(Dataset entries)

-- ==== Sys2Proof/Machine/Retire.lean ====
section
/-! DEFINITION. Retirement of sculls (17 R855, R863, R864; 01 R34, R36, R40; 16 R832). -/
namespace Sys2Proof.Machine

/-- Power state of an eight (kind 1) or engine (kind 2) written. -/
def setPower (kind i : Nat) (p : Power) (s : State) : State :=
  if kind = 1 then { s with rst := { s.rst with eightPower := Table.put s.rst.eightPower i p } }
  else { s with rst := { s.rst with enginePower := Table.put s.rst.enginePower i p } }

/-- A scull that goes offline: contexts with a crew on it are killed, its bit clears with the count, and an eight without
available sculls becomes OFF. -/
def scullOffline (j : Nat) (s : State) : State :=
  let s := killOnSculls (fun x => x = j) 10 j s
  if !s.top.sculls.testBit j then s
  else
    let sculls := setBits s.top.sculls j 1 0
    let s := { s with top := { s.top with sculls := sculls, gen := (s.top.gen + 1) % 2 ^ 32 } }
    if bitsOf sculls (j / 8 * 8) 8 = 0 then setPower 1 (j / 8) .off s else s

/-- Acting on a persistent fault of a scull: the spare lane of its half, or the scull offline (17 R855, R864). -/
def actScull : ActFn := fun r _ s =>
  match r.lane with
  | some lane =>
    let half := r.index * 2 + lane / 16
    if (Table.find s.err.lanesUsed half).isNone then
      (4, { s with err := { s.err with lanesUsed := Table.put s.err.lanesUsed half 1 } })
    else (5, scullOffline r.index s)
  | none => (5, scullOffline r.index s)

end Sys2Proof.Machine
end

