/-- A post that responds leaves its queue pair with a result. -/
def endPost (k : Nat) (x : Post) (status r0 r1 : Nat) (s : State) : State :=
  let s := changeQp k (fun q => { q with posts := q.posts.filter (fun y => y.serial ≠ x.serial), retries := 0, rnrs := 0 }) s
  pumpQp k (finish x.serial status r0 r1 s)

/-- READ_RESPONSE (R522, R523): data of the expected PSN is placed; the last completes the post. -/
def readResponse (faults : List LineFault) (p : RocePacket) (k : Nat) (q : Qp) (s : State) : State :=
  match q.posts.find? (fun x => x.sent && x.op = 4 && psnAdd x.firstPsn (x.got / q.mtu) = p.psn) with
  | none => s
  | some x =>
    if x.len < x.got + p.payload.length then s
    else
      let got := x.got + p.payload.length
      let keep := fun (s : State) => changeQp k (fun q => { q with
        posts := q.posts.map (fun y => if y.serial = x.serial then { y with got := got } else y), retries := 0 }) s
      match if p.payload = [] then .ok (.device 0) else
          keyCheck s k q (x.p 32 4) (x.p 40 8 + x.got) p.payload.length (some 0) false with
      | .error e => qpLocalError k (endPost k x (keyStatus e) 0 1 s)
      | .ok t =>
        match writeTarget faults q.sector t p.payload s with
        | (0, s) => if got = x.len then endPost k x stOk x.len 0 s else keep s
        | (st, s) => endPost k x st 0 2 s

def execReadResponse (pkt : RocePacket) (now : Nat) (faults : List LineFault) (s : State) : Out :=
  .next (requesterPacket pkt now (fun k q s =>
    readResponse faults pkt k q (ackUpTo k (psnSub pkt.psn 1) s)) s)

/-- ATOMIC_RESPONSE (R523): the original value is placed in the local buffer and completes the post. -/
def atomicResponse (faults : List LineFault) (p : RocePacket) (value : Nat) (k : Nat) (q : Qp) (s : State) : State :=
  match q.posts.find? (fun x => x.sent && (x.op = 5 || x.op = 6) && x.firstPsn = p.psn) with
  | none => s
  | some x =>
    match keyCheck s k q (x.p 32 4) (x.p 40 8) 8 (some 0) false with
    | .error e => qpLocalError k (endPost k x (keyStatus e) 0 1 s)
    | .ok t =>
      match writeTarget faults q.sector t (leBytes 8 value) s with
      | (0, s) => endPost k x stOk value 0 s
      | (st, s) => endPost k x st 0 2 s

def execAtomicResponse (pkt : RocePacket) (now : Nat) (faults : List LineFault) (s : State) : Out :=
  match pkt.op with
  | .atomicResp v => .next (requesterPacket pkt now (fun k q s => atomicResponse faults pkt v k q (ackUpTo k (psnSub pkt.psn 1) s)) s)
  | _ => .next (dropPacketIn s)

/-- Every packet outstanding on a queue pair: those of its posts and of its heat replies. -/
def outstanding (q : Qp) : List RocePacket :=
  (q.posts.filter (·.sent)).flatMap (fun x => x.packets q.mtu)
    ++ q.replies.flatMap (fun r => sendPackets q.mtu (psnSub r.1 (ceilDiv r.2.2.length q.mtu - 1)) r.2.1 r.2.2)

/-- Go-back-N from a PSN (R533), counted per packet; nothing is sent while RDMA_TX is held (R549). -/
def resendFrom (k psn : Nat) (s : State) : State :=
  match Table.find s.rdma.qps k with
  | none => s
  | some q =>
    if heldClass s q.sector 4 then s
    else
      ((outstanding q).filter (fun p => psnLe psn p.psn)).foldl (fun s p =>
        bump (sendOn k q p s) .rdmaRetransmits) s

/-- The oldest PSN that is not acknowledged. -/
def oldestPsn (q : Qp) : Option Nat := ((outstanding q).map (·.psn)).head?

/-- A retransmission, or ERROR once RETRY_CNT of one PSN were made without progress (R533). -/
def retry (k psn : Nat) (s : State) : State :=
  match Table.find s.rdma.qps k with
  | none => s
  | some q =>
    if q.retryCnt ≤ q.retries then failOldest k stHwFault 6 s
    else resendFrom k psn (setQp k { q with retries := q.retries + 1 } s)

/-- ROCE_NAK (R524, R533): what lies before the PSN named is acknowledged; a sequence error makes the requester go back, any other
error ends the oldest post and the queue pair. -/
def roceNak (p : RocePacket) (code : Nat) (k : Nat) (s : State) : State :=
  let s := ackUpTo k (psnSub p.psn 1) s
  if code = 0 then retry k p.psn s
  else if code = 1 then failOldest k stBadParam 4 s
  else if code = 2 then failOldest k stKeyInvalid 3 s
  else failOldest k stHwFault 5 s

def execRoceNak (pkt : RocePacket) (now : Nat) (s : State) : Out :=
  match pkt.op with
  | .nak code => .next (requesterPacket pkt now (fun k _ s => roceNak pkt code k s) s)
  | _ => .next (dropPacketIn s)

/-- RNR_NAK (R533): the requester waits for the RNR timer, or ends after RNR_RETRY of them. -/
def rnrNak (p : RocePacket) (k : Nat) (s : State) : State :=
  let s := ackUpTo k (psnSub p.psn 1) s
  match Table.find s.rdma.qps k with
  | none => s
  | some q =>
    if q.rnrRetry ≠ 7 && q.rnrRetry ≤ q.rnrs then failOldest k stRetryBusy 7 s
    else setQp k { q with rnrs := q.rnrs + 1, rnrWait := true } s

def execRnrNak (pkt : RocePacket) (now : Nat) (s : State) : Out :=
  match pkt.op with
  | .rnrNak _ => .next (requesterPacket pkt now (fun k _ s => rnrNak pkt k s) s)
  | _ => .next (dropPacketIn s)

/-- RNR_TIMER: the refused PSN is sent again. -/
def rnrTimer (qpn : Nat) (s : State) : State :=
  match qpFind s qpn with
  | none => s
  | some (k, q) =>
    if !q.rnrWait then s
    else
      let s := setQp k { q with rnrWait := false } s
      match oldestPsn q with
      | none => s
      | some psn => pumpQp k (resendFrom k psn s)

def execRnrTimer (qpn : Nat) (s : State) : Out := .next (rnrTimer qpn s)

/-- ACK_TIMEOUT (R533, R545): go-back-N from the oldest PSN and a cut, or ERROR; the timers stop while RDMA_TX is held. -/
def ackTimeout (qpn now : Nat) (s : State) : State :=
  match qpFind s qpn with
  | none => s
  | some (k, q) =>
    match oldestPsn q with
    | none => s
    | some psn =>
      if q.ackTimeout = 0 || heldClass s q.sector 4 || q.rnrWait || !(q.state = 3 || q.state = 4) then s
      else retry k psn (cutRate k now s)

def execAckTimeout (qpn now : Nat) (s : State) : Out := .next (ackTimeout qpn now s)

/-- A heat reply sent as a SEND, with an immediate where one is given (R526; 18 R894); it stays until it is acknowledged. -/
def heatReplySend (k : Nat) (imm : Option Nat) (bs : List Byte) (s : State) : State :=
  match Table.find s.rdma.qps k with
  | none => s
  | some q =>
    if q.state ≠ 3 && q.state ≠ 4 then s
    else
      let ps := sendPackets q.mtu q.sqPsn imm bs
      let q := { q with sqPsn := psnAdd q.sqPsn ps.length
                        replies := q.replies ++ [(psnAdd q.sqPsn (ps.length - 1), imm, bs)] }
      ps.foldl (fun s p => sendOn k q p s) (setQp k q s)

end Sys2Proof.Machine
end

--- Exercise aim ---
When you reach the line with "let keep := fun" in the records above, start writing out lines exactly, and stop once the line with "readResponse faults pkt" has been written; include nothing else.

--- Solution ---
      let keep := fun (s : State) => changeQp k (fun q => { q with
        posts := q.posts.map (fun y => if y.serial = x.serial then { y with got := got } else y), retries := 0 }) s
      match if p.payload = [] then .ok (.device 0) else
          keyCheck s k q (x.p 32 4) (x.p 40 8 + x.got) p.payload.length (some 0) false with
      | .error e => qpLocalError k (endPost k x (keyStatus e) 0 1 s)
      | .ok t =>
        match writeTarget faults q.sector t p.payload s with
        | (0, s) => if got = x.len then endPost k x stOk x.len 0 s else keep s
        | (st, s) => endPost k x st 0 2 s

def execReadResponse (pkt : RocePacket) (now : Nat) (faults : List LineFault) (s : State) : Out :=
  .next (requesterPacket pkt now (fun k q s =>
    readResponse faults pkt k q (ackUpTo k (psnSub pkt.psn 1) s)) s)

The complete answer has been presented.